再起動後、Windowsが自動的にシステム構成を検出し、削除されたドライバーを見つけて再インストールします。ただし、再インストールが自動的に行われない場合は、デバイスマネージャーから手動で行う必要があります。
ハードウェアメーカーの公式サイトからドライバーを手動でダウンロードします。ZIPファイルとして取得した場合は展開してから、以下の手順に従います。

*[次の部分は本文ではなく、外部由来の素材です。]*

@[simp] theorem State.modMbx_pending : (s.modMbx k f).pending = s.pending := rfl
@[simp] theorem State.modMbx_now : (s.modMbx k f).now = s.now := rfl
@[simp] theorem State.modMbx_free : (s.modMbx k f).free = s.free := rfl
@[simp] theorem State.modMbx_bus : (s.modMbx k f).bus = s.bus := rfl
@[simp] theorem State.modMbx_start : (s.modMbx k f).start = s.start := rfl
@[simp] theorem State.modMbx_drm : (s.modMbx k f).drm = { s.drm with mbx := tmod Mbx.init s.drm.mbx k f } := rfl
@[simp] theorem State.modMbx_fuses : (s.modMbx k f).fuses = s.fuses := rfl
@[simp] theorem State.modMbx_bel : (s.modMbx k f).bel = s.bel := rfl
@[simp] theorem State.modMbx_ports : (s.modMbx k f).ports = s.ports := rfl
@[simp] theorem State.modMbx_parts : (s.modMbx k f).parts = s.parts := rfl
@[simp] theorem State.modMbx_qps : (s.modMbx k f).qps = s.qps := rfl
@[simp] theorem State.modMbx_gal : (s.modMbx k f).gal = s.gal := rfl
@[simp] theorem State.modMbx_hmem : (s.modMbx k f).hmem = s.hmem := rfl
@[simp] theorem State.modMbx_hbad : (s.modMbx k f).hbad = s.hbad := rfl
@[simp] theorem State.modMbx_barHeld : (s.modMbx k f).barHeld = s.barHeld := rfl
@[simp] theorem State.modMbx_mem : (s.modMbx k f).mem = s.mem := rfl
@[simp] theorem State.modMbx_hbm : (s.modMbx k f).hbm = s.hbm := rfl
@[simp] theorem State.modMbx_arr : (s.modMbx k f).arr = s.arr := rfl
@[simp] theorem State.modMbx_slots : (s.modMbx k f).slots = s.slots := rfl
@[simp] theorem State.modMbx_eng : (s.modMbx k f).eng = s.eng := rfl
@[simp] theorem State.modMbx_pwr : (s.modMbx k f).pwr = s.pwr := rfl
@[simp] theorem State.modMbx_thm : (s.modMbx k f).thm = s.thm := rfl
@[simp] theorem State.modMbx_led : (s.modMbx k f).led = s.led := rfl
@[simp] theorem State.modMbx_sec : (s.modMbx k f).sec = s.sec := rfl
@[simp] theorem State.modMbx_mgmt : (s.modMbx k f).mgmt = s.mgmt := rfl
@[simp] theorem State.modMbx_fab : (s.modMbx k f).fab = s.fab := rfl
@[simp] theorem State.modMbx_links : (s.modMbx k f).links = s.links := rfl
@[simp] theorem State.modMbx_bundles : (s.modMbx k f).bundles = s.bundles := rfl
@[simp] theorem State.modMbx_lans : (s.modMbx k f).lans = s.lans := rfl
@[simp] theorem State.modMbx_jtag : (s.modMbx k f).jtag = s.jtag := rfl

end

section

variable (s : State) (h : Half) (f : Hbm → Hbm)

@[simp] theorem State.modHbm_pending : (s.modHbm h f).pending = s.pending := rfl
@[simp] theorem State.modHbm_now : (s.modHbm h f).now = s.now := rfl
@[simp] theorem State.modHbm_free : (s.modHbm h f).free = s.free := rfl
@[simp] theorem State.modHbm_bus : (s.modHbm h f).bus = s.bus := rfl
@[simp] theorem State.modHbm_start : (s.modHbm h f).start = s.start := rfl
@[simp] theorem State.modHbm_drm : (s.modHbm h f).drm = s.drm := rfl
@[simp] theorem State.modHbm_fuses : (s.modHbm h f).fuses = s.fuses := rfl
@[simp] theorem State.modHbm_bel : (s.modHbm h f).bel = s.bel := rfl
@[simp] theorem State.modHbm_ports : (s.modHbm h f).ports = s.ports := rfl
@[simp] theorem State.modHbm_parts : (s.modHbm h f).parts = s.parts := rfl
@[simp] theorem State.modHbm_qps : (s.modHbm h f).qps = s.qps := rfl
@[simp] theorem State.modHbm_gal : (s.modHbm h f).gal = s.gal := rfl
@[simp] theorem State.modHbm_hmem : (s.modHbm h f).hmem = s.hmem := rfl
@[simp] theorem State.modHbm_hbad : (s.modHbm h f).hbad = s.hbad := rfl
@[simp] theorem State.modHbm_barHeld : (s.modHbm h f).barHeld = s.barHeld := rfl
@[simp] theorem State.modHbm_mem : (s.modHbm h f).mem = s.mem := rfl
@[simp] theorem State.modHbm_hbm : (s.modHbm h f).hbm = s.hbm.mod h f := rfl
@[simp] theorem State.modHbm_arr : (s.modHbm h f).arr = s.arr := rfl
@[simp] theorem State.modHbm_slots : (s.modHbm h f).slots = s.slots := rfl
@[simp] theorem State.modHbm_eng : (s.modHbm h f).eng = s.eng := rfl
@[simp] theorem State.modHbm_pwr : (s.modHbm h f).pwr = s.pwr := rfl
@[simp] theorem State.modHbm_thm : (s.modHbm h f).thm = s.thm := rfl
@[simp] theorem State.modHbm_led : (s.modHbm h f).led = s.led := rfl
@[simp] theorem State.modHbm_sec : (s.modHbm h f).sec = s.sec := rfl
@[simp] theorem State.modHbm_mgmt : (s.modHbm h f).mgmt = s.mgmt := rfl
@[simp] theorem State.modHbm_fab : (s.modHbm h f).fab = s.fab := rfl
@[simp] theorem State.modHbm_links : (s.modHbm h f).links = s.links := rfl
@[simp] theorem State.modHbm_bundles : (s.modHbm h f).bundles = s.bundles := rfl
@[simp] theorem State.modHbm_lans : (s.modHbm h f).lans = s.lans := rfl
@[simp] theorem State.modHbm_jtag : (s.modHbm h f).jtag = s.jtag := rfl

end

section

variable (s : State) (h : Half) (f : Arr → Arr)

@[simp] theorem State.modArr_pending : (s.modArr h f).pending = s.pending := rfl
@[simp] theorem State.modArr_now : (s.modArr h f).now = s.now := rfl
@[simp] theorem State.modArr_free : (s.modArr h f).free = s.free := rfl
@[simp] theorem State.modArr_bus : (s.modArr h f).bus = s.bus := rfl
@[simp] theorem State.modArr_start : (s.modArr h f).start = s.start := rfl
@[simp] theorem State.modArr_drm : (s.modArr h f).drm = s.drm := rfl
@[simp] theorem State.modArr_fuses : (s.modArr h f).fuses = s.fuses := rfl
@[simp] theorem State.modArr_bel : (s.modArr h f).bel = s.bel := rfl
@[simp] theorem State.modArr_ports : (s.modArr h f).ports = s.ports := rfl
@[simp] theorem State.modArr_parts : (s.modArr h f).parts = s.parts := rfl
@[simp] theorem State.modArr_qps : (s.modArr h f).qps = s.qps := rfl
@[simp] theorem State.modArr_gal : (s.modArr h f).gal = s.gal := rfl
@[simp] theorem State.modArr_hmem : (s.modArr h f).hmem = s.hmem := rfl
@[simp] theorem State.modArr_hbad : (s.modArr h f).hbad = s.hbad := rfl
@[simp] theorem State.modArr_barHeld : (s.modArr h f).barHeld = s.barHeld := rfl
@[simp] theorem State.modArr_mem : (s.modArr h f).mem = s.mem := rfl
@[simp] theorem State.modArr_hbm : (s.modArr h f).hbm = s.hbm := rfl
@[simp] theorem State.modArr_arr : (s.modArr h f).arr = s.arr.mod h f := rfl
@[simp] theorem State.modArr_slots : (s.modArr h f).slots = s.slots := rfl
@[simp] theorem State.modArr_eng : (s.modArr h f).eng = s.eng := rfl
@[simp] theorem State.modArr_pwr : (s.modArr h f).pwr = s.pwr := rfl
@[simp] theorem State.modArr_thm : (s.modArr h f).thm = s.thm := rfl
@[simp] theorem State.modArr_led : (s.modArr h f).led = s.led := rfl
@[simp] theorem State.modArr_sec : (s.modArr h f).sec = s.sec := rfl
@[simp] theorem State.modArr_mgmt : (s.modArr h f).mgmt = s.mgmt := rfl
@[simp] theorem State.modArr_fab : (s.modArr h f).fab = s.fab := rfl
@[simp] theorem State.modArr_links : (s.modArr h f).links = s.links := rfl
@[simp] theorem State.modArr_bundles : (s.modArr h f).bundles = s.bundles := rfl
@[simp] theorem State.modArr_lans : (s.modArr h f).lans = s.lans := rfl
@[simp] theorem State.modArr_jtag : (s.modArr h f).jtag = s.jtag := rfl

end

section

variable (s : State) (i : Nat) (f : DieTh → DieTh)

@[simp] theorem State.modDie_pending : (s.modDie i f).pending = s.pending := rfl
@[simp] theorem State.modDie_now : (s.modDie i f).now = s.now := rfl
@[simp] theorem State.modDie_free : (s.modDie i f).free = s.free := rfl
@[simp] theorem State.modDie_bus : (s.modDie i f).bus = s.bus := rfl
@[simp] theorem State.modDie_start : (s.modDie i f).start = s.start := rfl
@[simp] theorem State.modDie_drm : (s.modDie i f).drm = s.drm := rfl
@[simp] theorem State.modDie_fuses : (s.modDie i f).fuses = s.fuses := rfl
@[simp] theorem State.modDie_bel : (s.modDie i f).bel = s.bel := rfl
@[simp] theorem State.modDie_ports : (s.modDie i f).ports = s.ports := rfl
@[simp] theorem State.modDie_parts : (s.modDie i f).parts = s.parts := rfl
@[simp] theorem State.modDie_qps : (s.modDie i f).qps = s.qps := rfl
@[simp] theorem State.modDie_gal : (s.modDie i f).gal = s.gal := rfl
@[simp] theorem State.modDie_hmem : (s.modDie i f).hmem = s.hmem := rfl
@[simp] theorem State.modDie_hbad : (s.modDie i f).hbad = s.hbad := rfl
@[simp] theorem State.modDie_barHeld : (s.modDie i f).barHeld = s.barHeld := rfl
@[simp] theorem State.modDie_mem : (s.modDie i f).mem = s.mem := rfl
@[simp] theorem State.modDie_hbm : (s.modDie i f).hbm = s.hbm := rfl
@[simp] theorem State.modDie_arr : (s.modDie i f).arr = s.arr := rfl
@[simp] theorem State.modDie_slots : (s.modDie i f).slots = s.slots := rfl
@[simp] theorem State.modDie_eng : (s.modDie i f).eng = s.eng := rfl
@[simp] theorem State.modDie_pwr : (s.modDie i f).pwr = s.pwr := rfl
@[simp] theorem State.modDie_thm : (s.modDie i f).thm = { s.thm with dies := tmod DieTh.init s.thm.dies i f } := rfl
@[simp] theorem State.modDie_led : (s.modDie i f).led = s.led := rfl
@[simp] theorem State.modDie_sec : (s.modDie i f).sec = s.sec := rfl
@[simp] theorem State.modDie_mgmt : (s.modDie i f).mgmt = s.mgmt := rfl
@[simp] theorem State.modDie_fab : (s.modDie i f).fab = s.fab := rfl
@[simp] theorem State.modDie_links : (s.modDie i f).links = s.links := rfl
@[simp] theorem State.modDie_bundles : (s.modDie i f).bundles = s.bundles := rfl
@[simp] theorem State.modDie_lans : (s.modDie i f).lans = s.lans := rfl
@[simp] theorem State.modDie_jtag : (s.modDie i f).jtag = s.jtag := rfl

end

section

variable (s : State) (i : Nat) (f : Rail → Rail)

@[simp] theorem State.modRail_pending : (s.modRail i f).pending = s.pending := rfl
@[simp] theorem State.modRail_now : (s.modRail i f).now = s.now := rfl
@[simp] theorem State.modRail_free : (s.modRail i f).free = s.free := rfl
@[simp] theorem State.modRail_bus : (s.modRail i f).bus = s.bus := rfl
@[simp] theorem State.modRail_start : (s.modRail i f).start = s.start := rfl
@[simp] theorem State.modRail_drm : (s.modRail i f).drm = s.drm := rfl
@[simp] theorem State.modRail_fuses : (s.modRail i f).fuses = s.fuses := rfl
@[simp] theorem State.modRail_bel : (s.modRail i f).bel = s.bel := rfl
@[simp] theorem State.modRail_ports : (s.modRail i f).ports = s.ports := rfl
@[simp] theorem State.modRail_parts : (s.modRail i f).parts = s.parts := rfl
@[simp] theorem State.modRail_qps : (s.modRail i f).qps = s.qps := rfl
@[simp] theorem State.modRail_gal : (s.modRail i f).gal = s.gal := rfl
@[simp] theorem State.modRail_hmem : (s.modRail i f).hmem = s.hmem := rfl
@[simp] theorem State.modRail_hbad : (s.modRail i f).hbad = s.hbad := rfl
@[simp] theorem State.modRail_barHeld : (s.modRail i f).barHeld = s.barHeld := rfl
@[simp] theorem State.modRail_mem : (s.modRail i f).mem = s.mem := rfl
@[simp] theorem State.modRail_hbm : (s.modRail i f).hbm = s.hbm := rfl
@[simp] theorem State.modRail_arr : (s.modRail i f).arr = s.arr := rfl
@[simp] theorem State.modRail_slots : (s.modRail i f).slots = s.slots := rfl
@[simp] theorem State.modRail_eng : (s.modRail i f).eng = s.eng := rfl
@[simp] theorem State.modRail_pwr : (s.modRail i f).pwr = { s.pwr with rails := tmod Rail.init s.pwr.rails i f } := rfl
@[simp] theorem State.modRail_thm : (s.modRail i f).thm = s.thm := rfl
@[simp] theorem State.modRail_led : (s.modRail i f).led = s.led := rfl
@[simp] theorem State.modRail_sec : (s.modRail i f).sec = s.sec := rfl
@[simp] theorem State.modRail_mgmt : (s.modRail i f).mgmt = s.mgmt := rfl
@[simp] theorem State.modRail_fab : (s.modRail i f).fab = s.fab := rfl
@[simp] theorem State.modRail_links : (s.modRail i f).links = s.links := rfl
@[simp] theorem State.modRail_bundles : (s.modRail i f).bundles = s.bundles := rfl
@[simp] theorem State.modRail_lans : (s.modRail i f).lans = s.lans := rfl
@[simp] theorem State.modRail_jtag : (s.modRail i f).jtag = s.jtag := rfl

end

section

variable (s : State) (f : Belfry → Belfry)

@[simp] theorem State.modBel_pending : (s.modBel f).pending = s.pending := rfl
@[simp] theorem State.modBel_now : (s.modBel f).now = s.now := rfl
@[simp] theorem State.modBel_free : (s.modBel f).free = s.free := rfl
@[simp] theorem State.modBel_bus : (s.modBel f).bus = s.bus := rfl
@[simp] theorem State.modBel_start : (s.modBel f).start = s.start := rfl
@[simp] theorem State.modBel_drm : (s.modBel f).drm = s.drm := rfl
@[simp] theorem State.modBel_fuses : (s.modBel f).fuses = s.fuses := rfl
@[simp] theorem State.modBel_bel : (s.modBel f).bel = f s.bel := rfl
@[simp] theorem State.modBel_ports : (s.modBel f).ports = s.ports := rfl
@[simp] theorem State.modBel_parts : (s.modBel f).parts = s.parts := rfl
@[simp] theorem State.modBel_qps : (s.modBel f).qps = s.qps := rfl
@[simp] theorem State.modBel_gal : (s.modBel f).gal = s.gal := rfl
@[simp] theorem State.modBel_hmem : (s.modBel f).hmem = s.hmem := rfl
@[simp] theorem State.modBel_hbad : (s.modBel f).hbad = s.hbad := rfl
@[simp] theorem State.modBel_barHeld : (s.modBel f).barHeld = s.barHeld := rfl
@[simp] theorem State.modBel_mem : (s.modBel f).mem = s.mem := rfl
@[simp] theorem State.modBel_hbm : (s.modBel f).hbm = s.hbm := rfl
@[simp] theorem State.modBel_arr : (s.modBel f).arr = s.arr := rfl
@[simp] theorem State.modBel_slots : (s.modBel f).slots = s.slots := rfl
@[simp] theorem State.modBel_eng : (s.modBel f).eng = s.eng := rfl
@[simp] theorem State.modBel_pwr : (s.modBel f).pwr = s.pwr := rfl
@[simp] theorem State.modBel_thm : (s.modBel f).thm = s.thm := rfl
@[simp] theorem State.modBel_led : (s.modBel f).led = s.led := rfl
@[simp] theorem State.modBel_sec : (s.modBel f).sec = s.sec := rfl
@[simp] theorem State.modBel_mgmt : (s.modBel f).mgmt = s.mgmt := rfl
@[simp] theorem State.modBel_fab : (s.modBel f).fab = s.fab := rfl
@[simp] theorem State.modBel_links : (s.modBel f).links = s.links := rfl
@[simp] theorem State.modBel_bundles : (s.modBel f).bundles = s.bundles := rfl
@[simp] theorem State.modBel_lans : (s.modBel f).lans = s.lans := rfl
@[simp] theorem State.modBel_jtag : (s.modBel f).jtag = s.jtag := rfl

end

section

variable (s : State) (f : Engine → Engine)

- デバイスマネージャーを開き、該当するドライバーを右クリックします。
- 「ドライバーの更新」>「コンピューターを参照してドライバーを検索」をクリックします。
メーカーのサイトからダウンロードしたドライバーファイルを選択し、「次へ」をクリックします。最新のドライバーがまもなくPCにインストールされます。変更を有効にするために、PCを一度再起動してください。
デバイスマネージャーはシステム管理のための万能ツール
Windowsデバイスマネージャーを使えば、Windowsハードウェアの管理が格段に楽になります。Microsoftは長年にわたり、Windows 10オペレーティングシステムのパフォーマンス向上のためのさまざまなツールを提供してきました。今後もそのような取り組みが続けられることを期待したいところです。